| WORK INSTRUCTIONS |
After locating the line that contains "x n) s = .next t ∧" in the records below, write out exactly that line and each line after it through the one that contains "getLife t n = .started", and nothing else.

| GIVEN RECORDS |
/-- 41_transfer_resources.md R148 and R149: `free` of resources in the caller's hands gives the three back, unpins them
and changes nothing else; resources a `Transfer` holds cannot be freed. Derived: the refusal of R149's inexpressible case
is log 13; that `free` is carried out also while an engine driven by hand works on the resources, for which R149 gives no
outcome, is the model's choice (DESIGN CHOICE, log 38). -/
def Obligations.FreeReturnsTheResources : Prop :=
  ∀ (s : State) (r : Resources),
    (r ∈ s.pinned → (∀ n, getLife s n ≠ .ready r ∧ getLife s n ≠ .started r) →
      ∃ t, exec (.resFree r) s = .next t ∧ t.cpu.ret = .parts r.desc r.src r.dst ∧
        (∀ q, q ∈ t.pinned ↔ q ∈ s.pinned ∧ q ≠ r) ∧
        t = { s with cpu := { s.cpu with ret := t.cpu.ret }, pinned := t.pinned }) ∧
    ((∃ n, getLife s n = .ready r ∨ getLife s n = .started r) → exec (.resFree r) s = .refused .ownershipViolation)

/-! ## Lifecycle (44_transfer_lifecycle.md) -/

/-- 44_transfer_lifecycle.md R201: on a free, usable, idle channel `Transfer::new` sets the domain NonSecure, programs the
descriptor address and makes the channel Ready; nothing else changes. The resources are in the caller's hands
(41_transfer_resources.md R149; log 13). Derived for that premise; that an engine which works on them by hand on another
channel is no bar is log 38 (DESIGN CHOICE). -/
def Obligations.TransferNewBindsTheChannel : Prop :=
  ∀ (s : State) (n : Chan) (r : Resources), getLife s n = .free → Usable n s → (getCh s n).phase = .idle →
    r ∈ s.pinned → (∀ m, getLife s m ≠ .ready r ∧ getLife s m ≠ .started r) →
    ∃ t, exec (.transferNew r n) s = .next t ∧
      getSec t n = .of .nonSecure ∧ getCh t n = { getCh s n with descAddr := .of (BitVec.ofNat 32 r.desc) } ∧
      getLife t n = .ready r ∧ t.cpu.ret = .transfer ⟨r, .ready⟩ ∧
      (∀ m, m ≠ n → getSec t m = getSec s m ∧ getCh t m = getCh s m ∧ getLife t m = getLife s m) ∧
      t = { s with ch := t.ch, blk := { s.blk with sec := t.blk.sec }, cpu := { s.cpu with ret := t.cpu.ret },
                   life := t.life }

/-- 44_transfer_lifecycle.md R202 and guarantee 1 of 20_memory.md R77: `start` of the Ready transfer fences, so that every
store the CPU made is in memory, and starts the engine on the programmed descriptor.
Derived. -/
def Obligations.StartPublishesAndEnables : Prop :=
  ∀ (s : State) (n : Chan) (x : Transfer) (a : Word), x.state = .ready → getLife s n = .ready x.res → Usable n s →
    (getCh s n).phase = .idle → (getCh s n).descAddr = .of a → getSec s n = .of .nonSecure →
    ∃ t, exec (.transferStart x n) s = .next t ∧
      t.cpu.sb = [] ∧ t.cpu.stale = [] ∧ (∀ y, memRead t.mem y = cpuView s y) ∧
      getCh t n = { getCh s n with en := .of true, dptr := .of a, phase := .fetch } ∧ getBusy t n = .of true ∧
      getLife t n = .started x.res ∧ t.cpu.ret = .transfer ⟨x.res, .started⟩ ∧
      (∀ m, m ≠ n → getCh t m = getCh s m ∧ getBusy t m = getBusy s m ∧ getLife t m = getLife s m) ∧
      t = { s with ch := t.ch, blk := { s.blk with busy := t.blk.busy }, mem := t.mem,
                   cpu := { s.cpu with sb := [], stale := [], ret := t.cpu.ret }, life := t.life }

| PROBLEM SOLUTION |
    ∃ t, exec (.transferStart x n) s = .next t ∧
      t.cpu.sb = [] ∧ t.cpu.stale = [] ∧ (∀ y, memRead t.mem y = cpuView s y) ∧
      getCh t n = { getCh s n with en := .of true, dptr := .of a, phase := .fetch } ∧ getBusy t n = .of true ∧
      getLife t n = .started x.res ∧ t.cpu.ret = .transfer ⟨x.res, .started⟩ ∧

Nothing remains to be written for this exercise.